*GOAL OF THE EXERCISE*:
Every line in the records below with the string "instruction" needs to be copied out.

━━━

-- ==== Sys2Proof/Certificates/Slice0/Obligations.lean ====
section
/-! DEFINITION. What is stated of the model, for the provers: one `def Obligations.<Name> : Prop` per statement, and
before them the vocabulary they are stated in: the encodings of each mnemonic as the spec's instruction rules list them
(opcode, mode, base cycles, page-cross flag, written out here from spec/opcode_table.json and not read from the model's
own table), and the reference results. -/

namespace Sys2Proof.Machine

/-- One encoding of a mnemonic: the instruction, and the opcode, mode, base cycles and page-cross flag the spec's rule
gives it. `operand` holds the operand bytes. -/
structure Form where
  instr   : Instr
  op      : Byte
  mode    : Mode
  operand : Word
  cycles  : Byte
  pen     : Bool
  deriving DecidableEq, Repr

/-- The encodings of LDA (R260). -/
def ldaForms (b : Byte) (w : Word) : List Form :=
  [⟨.ldaIzx b, 0xA1#8, .izx, zeroPage b, 6#8, false⟩,
   ⟨.ldaZp0 b, 0xA5#8, .zp0, zeroPage b, 3#8, false⟩,
   ⟨.ldaImm b, 0xA9#8, .imm, zeroPage b, 2#8, false⟩,
   ⟨.ldaAbs w, 0xAD#8, .abs, w, 4#8, false⟩,
   ⟨.ldaIzy b, 0xB1#8, .izy, zeroPage b, 5#8, true⟩,
   ⟨.ldaZpx b, 0xB5#8, .zpx, zeroPage b, 4#8, false⟩,
   ⟨.ldaAby w, 0xB9#8, .aby, w, 4#8, true⟩,
   ⟨.ldaAbx w, 0xBD#8, .abx, w, 4#8, true⟩]

/-- The encodings of LDX (R261). -/
def ldxForms (b : Byte) (w : Word) : List Form :=
  [⟨.ldxImm b, 0xA2#8, .imm, zeroPage b, 2#8, false⟩,
   ⟨.ldxZp0 b, 0xA6#8, .zp0, zeroPage b, 3#8, false⟩,
   ⟨.ldxAbs w, 0xAE#8, .abs, w, 4#8, false⟩,
   ⟨.ldxZpy b, 0xB6#8, .zpy, zeroPage b, 4#8, false⟩,
   ⟨.ldxAby w, 0xBE#8, .aby, w, 4#8, true⟩]

/-- The encodings of LDY (R262). -/
def ldyForms (b : Byte) (w : Word) : List Form :=
  [⟨.ldyImm b, 0xA0#8, .imm, zeroPage b, 2#8, false⟩,
   ⟨.ldyZp0 b, 0xA4#8, .zp0, zeroPage b, 3#8, false⟩,
   ⟨.ldyAbs w, 0xAC#8, .abs, w, 4#8, false⟩,
   ⟨.ldyZpx b, 0xB4#8, .zpx, zeroPage b, 4#8, false⟩,
   ⟨.ldyAbx w, 0xBC#8, .abx, w, 4#8, true⟩]

/-- The encodings of STA (R263). -/
def staForms (b : Byte) (w : Word) : List Form :=
  [⟨.staIzx b, 0x81#8, .izx, zeroPage b, 6#8, false⟩,
   ⟨.staZp0 b, 0x85#8, .zp0, zeroPage b, 3#8, false⟩,
   ⟨.staAbs w, 0x8D#8, .abs, w, 4#8, false⟩,
   ⟨.staIzy b, 0x91#8, .izy, zeroPage b, 6#8, false⟩,
   ⟨.staZpx b, 0x95#8, .zpx, zeroPage b, 4#8, false⟩,
   ⟨.staAby w, 0x99#8, .aby, w, 5#8, false⟩,
   ⟨.staAbx w, 0x9D#8, .abx, w, 5#8, false⟩]

/-- The encodings of STX (R264). -/
def stxForms (b : Byte) (w : Word) : List Form :=
  [⟨.stxZp0 b, 0x86#8, .zp0, zeroPage b, 3#8, false⟩,
   ⟨.stxAbs w, 0x8E#8, .abs, w, 4#8, false⟩,
   ⟨.stxZpy b, 0x96#8, .zpy, zeroPage b, 4#8, false⟩]

/-- The encodings of STY (R265). -/
def styForms (b : Byte) (w : Word) : List Form :=
  [⟨.styZp0 b, 0x84#8, .zp0, zeroPage b, 3#8, false⟩,
   ⟨.styAbs w, 0x8C#8, .abs, w, 4#8, false⟩,
   ⟨.styZpx b, 0x94#8, .zpx, zeroPage b, 4#8, false⟩]

/-- The encodings of ADC (R280). -/
def adcForms (b : Byte) (w : Word) : List Form :=
  [⟨.adcIzx b, 0x61#8, .izx, zeroPage b, 6#8, false⟩,
   ⟨.adcZp0 b, 0x65#8, .zp0, zeroPage b, 3#8, false⟩,
   ⟨.adcImm b, 0x69#8, .imm, zeroPage b, 2#8, false⟩,
   ⟨.adcAbs w, 0x6D#8, .abs, w, 4#8, false⟩,
   ⟨.adcIzy b, 0x71#8, .izy, zeroPage b, 5#8, true⟩,
   ⟨.adcZpx b, 0x75#8, .zpx, zeroPage b, 4#8, false⟩,
   ⟨.adcAby w, 0x79#8, .aby, w, 4#8, true⟩,
   ⟨.adcAbx w, 0x7D#8, .abx, w, 4#8, true⟩]

/-- The encodings of SBC (R282, R365). -/
def sbcForms (b : Byte) (w : Word) : List Form :=
  [⟨.sbcIzx b, 0xE1#8, .izx, zeroPage b, 6#8, false⟩,
   ⟨.sbcZp0 b, 0xE5#8, .zp0, zeroPage b, 3#8, false⟩,
   ⟨.sbcImm b, 0xE9#8, .imm, zeroPage b, 2#8, false⟩,
   ⟨.sbcImmEB b, 0xEB#8, .imm, zeroPage b, 2#8, false⟩,
   ⟨.sbcAbs w, 0xED#8, .abs, w, 4#8, false⟩,
   ⟨.sbcIzy b, 0xF1#8, .izy, zeroPage b, 5#8, true⟩,
   ⟨.sbcZpx b, 0xF5#8, .zpx, zeroPage b, 4#8, false⟩,
   ⟨.sbcAby w, 0xF9#8, .aby, w, 4#8, true⟩,
   ⟨.sbcAbx w, 0xFD#8, .abx, w, 4#8, true⟩]

/-- The encodings of AND (R283). -/
def andForms (b : Byte) (w : Word) : List Form :=
  [⟨.andIzx b, 0x21#8, .izx, zeroPage b, 6#8, false⟩,
   ⟨.andZp0 b, 0x25#8, .zp0, zeroPage b, 3#8, false⟩,
   ⟨.andImm b, 0x29#8, .imm, zeroPage b, 2#8, false⟩,
   ⟨.andAbs w, 0x2D#8, .abs, w, 4#8, false⟩,
   ⟨.andIzy b, 0x31#8, .izy, zeroPage b, 5#8, true⟩,
   ⟨.andZpx b, 0x35#8, .zpx, zeroPage b, 4#8, false⟩,
   ⟨.andAby w, 0x39#8, .aby, w, 4#8, true⟩,
   ⟨.andAbx w, 0x3D#8, .abx, w, 4#8, true⟩]

/-- The encodings of ORA (R284). -/
def oraForms (b : Byte) (w : Word) : List Form :=
  [⟨.oraIzx b, 0x01#8, .izx, zeroPage b, 6#8, false⟩,
   ⟨.oraZp0 b, 0x05#8, .zp0, zeroPage b, 3#8, false⟩,
   ⟨.oraImm b, 0x09#8, .imm, zeroPage b, 2#8, false⟩,
   ⟨.oraAbs w, 0x0D#8, .abs, w, 4#8, false⟩,
   ⟨.oraIzy b, 0x11#8, .izy, zeroPage b, 5#8, true⟩,
   ⟨.oraZpx b, 0x15#8, .zpx, zeroPage b, 4#8, false⟩,
   ⟨.oraAby w, 0x19#8, .aby, w, 4#8, true⟩,
   ⟨.oraAbx w, 0x1D#8, .abx, w, 4#8, true⟩]

/-- The encodings of EOR (R285). -/
def eorForms (b : Byte) (w : Word) : List Form :=
  [⟨.eorIzx b, 0x41#8, .izx, zeroPage b, 6#8, false⟩,
   ⟨.eorZp0 b, 0x45#8, .zp0, zeroPage b, 3#8, false⟩,
   ⟨.eorImm b, 0x49#8, .imm, zeroPage b, 2#8, false⟩,
   ⟨.eorAbs w, 0x4D#8, .abs, w, 4#8, false⟩,
   ⟨.eorIzy b, 0x51#8, .izy, zeroPage b, 5#8, true⟩,
   ⟨.eorZpx b, 0x55#8, .zpx, zeroPage b, 4#8, false⟩,
   ⟨.eorAby w, 0x59#8, .aby, w, 4#8, true⟩,
   ⟨.eorAbx w, 0x5D#8, .abx, w, 4#8, true⟩]

/-- The encodings of CMP (R286). -/
def cmpForms (b : Byte) (w : Word) : List Form :=
  [⟨.cmpIzx b, 0xC1#8, .izx, zeroPage b, 6#8, false⟩,
   ⟨.cmpZp0 b, 0xC5#8, .zp0, zeroPage b, 3#8, false⟩,
   ⟨.cmpImm b, 0xC9#8, .imm, zeroPage b, 2#8, false⟩,
   ⟨.cmpAbs w, 0xCD#8, .abs, w, 4#8, false⟩,
   ⟨.cmpIzy b, 0xD1#8, .izy, zeroPage b, 5#8, true⟩,
   ⟨.cmpZpx b, 0xD5#8, .zpx, zeroPage b, 4#8, false⟩,
   ⟨.cmpAby w, 0xD9#8, .aby, w, 4#8, true⟩,
   ⟨.cmpAbx w, 0xDD#8, .abx, w, 4#8, true⟩]

/-- The encodings of CPX (R287). -/
def cpxForms (b : Byte) (w : Word) : List Form :=
  [⟨.cpxImm b, 0xE0#8, .imm, zeroPage b, 2#8, false⟩,
   ⟨.cpxZp0 b, 0xE4#8, .zp0, zeroPage b, 3#8, false⟩,
   ⟨.cpxAbs w, 0xEC#8, .abs, w, 4#8, false⟩]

━━━

*EXPECTED ANSWER*:
before them the vocabulary they are stated in: the encodings of each mnemonic as the spec's instruction rules list them
/-- One encoding of a mnemonic: the instruction, and the opcode, mode, base cycles and page-cross flag the spec's rule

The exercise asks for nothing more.